**Task prompt:** In exact form, set down only those lines of the material that run from its first line to the line with "State.clearValid_keeps ?_ (sub (by decide) hS)", inclusive.

**Recorded information:**
== Segment start ==

-- ==== Sys2Proof/Laws/FrameTakeoverOps.lean ====
section
/-! SUPPORT. The frame of each operation of Machine/TakeoverOps.lean: the parts of the state that it may change, and no others. -/

set_option Elab.async false

namespace Sys2Proof.Machine
open Sys2Proof

set_option maxRecDepth 4000
set_option linter.all false

theorem State.undoImport_keeps {ps : List Area} {s0 s : State} {n : Nat} (hK : KeepsBut ps s0 s) (hS : [.fab, .pool,
    .mem, .twin, .sec, .rsl, .ctrs] ⊆ ps) : KeepsBut ps s0 (@State.undoImport s n) := by
  unfold State.undoImport
  with_reducible repeat' first
    | assumption | refine State.setExt_keeps ?_ (sub (by decide) hS)
    | refine State.freeSlot_keeps ?_ (sub (by decide) hS) | refine State.clearValid_keeps ?_ (sub (by decide) hS)
    | refine KeepsBut.ite (fun _ => ?_) (fun _ => ?_) | split | dsimp -proj only

theorem State.changeRoot_keeps {ps : List Area} {s0 s : State} (hK : KeepsBut ps s0 s) (hS : [.fab, .pool, .mem,
    .twin, .sec, .rsl, .ctrs] ⊆ ps) : KeepsBut ps s0 (@State.changeRoot s) := by
  unfold State.changeRoot
  with_reducible repeat' first
    | assumption | refine State.undoImport_keeps ?_ (sub (by decide) hS)
    | refine KeepsBut.foldl ?_ (fun sF xF hF => ?_) | refine KeepsBut.foldl1 ?_ (fun sF xF hF => ?_)
    | refine KeepsBut.ite1 (fun _ => ?_) (fun _ => ?_) | dsimp -proj only | refine KeepsBut.of_pair ?_ (by assumption)
    | refine upd_sec ?_ (sub (by decide) hS)

theorem State.formerDie_keeps {ps : List Area} {s0 s : State} {former : Nat} (hK : KeepsBut ps s0 s) (hS : [.clk,
    .boot, .tok, .twin, .evs, .ctrs] ⊆ ps) : KeepsBut ps s0 (@State.formerDie s former) := by
  unfold State.formerDie
  with_reducible repeat' first
    | assumption | refine State.resetDie_keeps ?_ (sub (by decide) hS)
    | refine State.restartPolicy_keeps ?_ (sub (by decide) hS) | refine KeepsBut.ite (fun _ => ?_) (fun _ => ?_)
    | split | dsimp -proj only | refine upd_twin ?_ (sub (by decide) hS)

theorem State.missList_keeps {ps : List Area} {s0 s : State} (hK : KeepsBut ps s0 s) (hS : [.twin, .ctrs] ⊆ ps) :
    KeepsBut ps s0 (@State.missList s) := by
  unfold State.missList
  with_reducible repeat' first
    | assumption | refine State.bump_keeps ?_ (sub (by decide) hS) | refine KeepsBut.ite (fun _ => ?_) (fun _ => ?_)
    | split | dsimp -proj only | refine upd_twin ?_ (sub (by decide) hS)

theorem State.markReplay_keeps {ps : List Area} {s0 s : State} (hK : KeepsBut ps s0 s) (hS : [.twin, .rsl, .ctrs] ⊆
    ps) : KeepsBut ps s0 (@State.markReplay s) := by
  unfold State.markReplay
  with_reducible repeat' first
    | assumption | refine State.bump_keeps ?_ (sub (by decide) hS) | dsimp -proj only
    | refine upd_twin_rsl ?_ (sub (by decide) hS)

theorem State.firstActive_keeps {ps : List Area} {s0 s : State} {die : Nat} (hK : KeepsBut ps s0 s) (hS : [.boot,
    .tok, .twin] ⊆ ps) : KeepsBut ps s0 (@State.firstActive s die) := by
  unfold State.firstActive
  with_reducible repeat' first
    | assumption | refine KeepsBut.ite (fun _ => ?_) (fun _ => ?_) | split | dsimp -proj only
    | refine upd_boot_tok_twin ?_ (sub (by decide) hS)

theorem State.emptyStore_keeps {ps : List Area} {s0 s : State} (hK : KeepsBut ps s0 s) (hS : [.stock] ⊆ ps) : KeepsBut
    ps s0 (@State.emptyStore s) := by
  unfold State.emptyStore
  with_reducible repeat' first
    | assumption | refine KeepsBut.ite (fun _ => ?_) (fun _ => ?_) | split | dsimp -proj only
    | refine upd_stock ?_ (sub (by decide) hS)

theorem State.restoreCounters_keeps {ps : List Area} {s0 s : State} (hK : KeepsBut ps s0 s) (hS : [.ctrs] ⊆ ps) :
    KeepsBut ps s0 (@State.restoreCounters s) := by
  unfold State.restoreCounters
  with_reducible repeat' first
    | assumption | refine KeepsBut.foldl ?_ (fun sF xF hF => ?_) | refine KeepsBut.foldl1 ?_ (fun sF xF hF => ?_)
    | refine KeepsBut.ite1 (fun _ => ?_) (fun _ => ?_) | dsimp -proj only | refine KeepsBut.of_pair ?_ (by assumption)
    | refine upd_ctrs ?_ (sub (by decide) hS)

theorem State.catchUpLeases_keeps {ps : List Area} {s0 s : State} (hK : KeepsBut ps s0 s) (hS : [.fab, .pool, .coh,
    .coach, .stock, .repro, .mem, .twin, .sec, .rsl, .evs, .ctrs, .fresh] ⊆ ps) : KeepsBut ps s0 (@State.catchUpLeases
    s) := by
  unfold State.catchUpLeases
  with_reducible repeat' first
    | assumption | refine State.leaseEnd_keeps ?_ (sub (by decide) hS)
    | refine State.graceEnd_keeps ?_ (sub (by decide) hS) | refine KeepsBut.foldl ?_ (fun sF xF hF => ?_)
    | refine KeepsBut.foldl1 ?_ (fun sF xF hF => ?_) | refine KeepsBut.ite (fun _ => ?_) (fun _ => ?_) | split
    | refine KeepsBut.ite1 (fun _ => ?_) (fun _ => ?_) | dsimp -proj only | refine KeepsBut.of_pair ?_ (by assumption)

theorem State.missedBoundary_keeps {ps : List Area} {s0 s : State} (hK : KeepsBut ps s0 s) (hS : [.power, .cfg, .ports, .fab,
    .pool, .coh, .coach, .stock, .repro, .mem, .twin, .sec, .rsl, .evs, .ctrs, .fresh] ⊆ ps) : KeepsBut ps s0
    (@State.missedBoundary s) := by
  unfold State.missedBoundary
  with_reducible repeat' first
    | assumption | refine State.catchUpLeases_keeps ?_ (sub (by decide) hS)
    | refine State.applyMaster_keeps ?_ (sub (by decide) hS) | refine State.applyShadow_keeps ?_ (sub (by decide) hS)
    | refine State.startReclaims_keeps ?_ (sub (by decide) hS) | refine State.sendDeltas_keeps ?_ (sub (by decide) hS)
    | dsimp -proj only

theorem State.catchUp_keeps {ps : List Area} {s0 s : State} {cut : Nat} (hK : KeepsBut ps s0 s) (hS : [.power, .clk, .cfg,
    .ports, .fab, .pool, .coh, .coach, .stock, .repro, .mem, .twin, .sec, .rsl, .evs, .ctrs, .fresh] ⊆ ps) : KeepsBut
    ps s0 (@State.catchUp s cut) := by
  unfold State.catchUp
  with_reducible repeat' first
    | assumption | refine State.atEpoch_keeps ?_ (fun v0F hF => ?_) (sub (by decide) hS)
    | refine State.missedBoundary_keeps ?_ (sub (by decide) hS)
    | refine State.answerWrites_keeps ?_ (sub (by decide) hS) | refine State.stateCopy_keeps ?_ (sub (by decide) hS)
    | refine State.boundaryMemory_keeps ?_ (sub (by decide) hS) | refine State.ringScan_keeps ?_ (sub (by decide) hS)
    | refine State.fireLaunches_keeps ?_ (sub (by decide) hS) | refine KeepsBut.foldl ?_ (fun sF xF hF => ?_)
    | refine KeepsBut.foldl1 ?_ (fun sF xF hF => ?_) | dsimp -proj only | refine KeepsBut.of_pair ?_ (by assumption)

theorem State.loseStore_keeps {ps : List Area} {s0 s : State} {b : Nat} (hK : KeepsBut ps s0 s) (hS : [.fab, .stock,
    .twin, .ctrs] ⊆ ps) : KeepsBut ps s0 (@State.loseStore s b) := by
  unfold State.loseStore
  with_reducible repeat' first
    | assumption | refine State.setBlk_keeps ?_ (sub (by decide) hS)
    | refine State.setBuf_keeps ?_ (sub (by decide) hS) | refine State.redNotice_keeps ?_ (sub (by decide) hS)
    | refine State.bump_keeps ?_ (sub (by decide) hS) | refine KeepsBut.foldl ?_ (fun sF xF hF => ?_)
    | refine KeepsBut.foldl1 ?_ (fun sF xF hF => ?_) | refine KeepsBut.ite (fun _ => ?_) (fun _ => ?_) | split
    | dsimp -proj only | refine KeepsBut.of_pair ?_ (by assumption) | refine upd_stock ?_ (sub (by decide) hS)

theorem State.loseUncopied_keeps {ps : List Area} {s0 s : State} (hK : KeepsBut ps s0 s) (hS : [.boot, .fab, .pool,
    .coh, .coach, .stock, .mem, .twin, .sec, .rsl, .ctrs] ⊆ ps) : KeepsBut ps s0 (@State.loseUncopied s) := by
  unfold State.loseUncopied
  with_reducible repeat' first
    | assumption | refine State.loseStore_keeps ?_ (sub (by decide) hS)
    | refine State.changeRoot_keeps ?_ (sub (by decide) hS) | refine State.emptyStore_keeps ?_ (sub (by decide) hS)
    | refine KeepsBut.foldl ?_ (fun sF xF hF => ?_) | refine KeepsBut.foldl1 ?_ (fun sF xF hF => ?_)
    | refine KeepsBut.ite (fun _ => ?_) (fun _ => ?_) | split | dsimp -proj only
    | refine KeepsBut.of_pair ?_ (by assumption) | refine upd_boot_fab_coh_coach_stock_mem_sec ?_ (sub (by decide) hS)

theorem State.dropWaiters_keeps {ps : List Area} {s0 s : State} {planned : Bool} (hK : KeepsBut ps s0 s) (hS : [.boot,
    .cfg, .pool, .stock, .repro, .twin] ⊆ ps) : KeepsBut ps s0 (@State.dropWaiters s planned) := by
  unfold State.dropWaiters
  with_reducible repeat' first
    | assumption | refine KeepsBut.ite (fun _ => ?_) (fun _ => ?_) | split | dsimp -proj only
    | refine upd_boot_cfg_pool_stock_repro_twin ?_ (sub (by decide) hS)

theorem State.answerSwitch_keeps {ps : List Area} {s0 s : State} (hK : KeepsBut ps s0 s) (hS : [.twin, .rsl, .ctrs] ⊆
    ps) : KeepsBut ps s0 (@State.answerSwitch s) := by
  unfold State.answerSwitch
  with_reducible repeat' first
    | assumption | refine State.rslAnswer_keeps ?_ (sub (by decide) hS)
    | refine KeepsBut.foldl ?_ (fun sF xF hF => ?_) | refine KeepsBut.foldl1 ?_ (fun sF xF hF => ?_) | split
    | dsimp -proj only | refine KeepsBut.of_pair ?_ (by assumption) | refine upd_twin ?_ (sub (by decide) hS)

theorem State.takeover_keeps {ps : List Area} {s0 s : State} {die : Nat} (hK : KeepsBut ps s0 s) (hS : [.power, .clk, .boot,
    .cfg, .tok, .ports, .fab, .pool, .coh, .coach, .stock, .repro, .mem, .twin, .sec, .rsl, .evs, .ctrs, .fresh] ⊆ ps)
    : KeepsBut ps s0 (@State.takeover s die) := by
  unfold State.takeover
  with_reducible repeat' first
    | assumption | refine State.restoreCounters_keeps ?_ (sub (by decide) hS)
    | refine State.markReplay_keeps ?_ (sub (by decide) hS) | refine State.catchUp_keeps ?_ (sub (by decide) hS)
    | refine State.loseUncopied_keeps ?_ (sub (by decide) hS) | refine State.dropWaiters_keeps ?_ (sub (by decide) hS)
    | refine State.raise_keeps ?_ (sub (by decide) hS) | refine State.formerDie_keeps ?_ (sub (by decide) hS)
    | refine State.answerSwitch_keeps ?_ (sub (by decide) hS) | dsimp -proj only
    | refine upd_twin ?_ (sub (by decide) hS) | refine upd_tok_twin ?_ (sub (by decide) hS)

theorem State.claimed_keeps {ps : List Area} {s0 s : State} {die : Nat} (hK : KeepsBut ps s0 s) (hS : [.power, .clk, .boot,
    .cfg, .tok, .ports, .fab, .pool, .coh, .coach, .stock, .repro, .mem, .twin, .sec, .rsl, .evs, .ctrs, .fresh] ⊆ ps)
    : KeepsBut ps s0 (@State.claimed s die) := by
  unfold State.claimed
  with_reducible repeat' first
    | assumption | refine State.firstActive_keeps ?_ (sub (by decide) hS)
    | refine State.takeover_keeps ?_ (sub (by decide) hS) | refine KeepsBut.ite (fun _ => ?_) (fun _ => ?_) | split
    | dsimp -proj only | refine upd_tok ?_ (sub (by decide) hS)

theorem State.startResync_keeps {ps : List Area} {s0 s : State} (hK : KeepsBut ps s0 s) (hS : [.twin, .sec] ⊆ ps) :
    KeepsBut ps s0 (@State.startResync s) := by
  unfold State.startResync
  with_reducible repeat' first
    | assumption | dsimp -proj only | refine upd_twin_sec ?_ (sub (by decide) hS)

end Sys2Proof.Machine
end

== Segment end ==

**Written answer:**
-- ==== Sys2Proof/Laws/FrameTakeoverOps.lean ====
section
/-! SUPPORT. The frame of each operation of Machine/TakeoverOps.lean: the parts of the state that it may change, and no others. -/

set_option Elab.async false

namespace Sys2Proof.Machine
open Sys2Proof

set_option maxRecDepth 4000
set_option linter.all false

theorem State.undoImport_keeps {ps : List Area} {s0 s : State} {n : Nat} (hK : KeepsBut ps s0 s) (hS : [.fab, .pool,
    .mem, .twin, .sec, .rsl, .ctrs] ⊆ ps) : KeepsBut ps s0 (@State.undoImport s n) := by
  unfold State.undoImport
  with_reducible repeat' first
    | assumption | refine State.setExt_keeps ?_ (sub (by decide) hS)
    | refine State.freeSlot_keeps ?_ (sub (by decide) hS) | refine State.clearValid_keeps ?_ (sub (by decide) hS)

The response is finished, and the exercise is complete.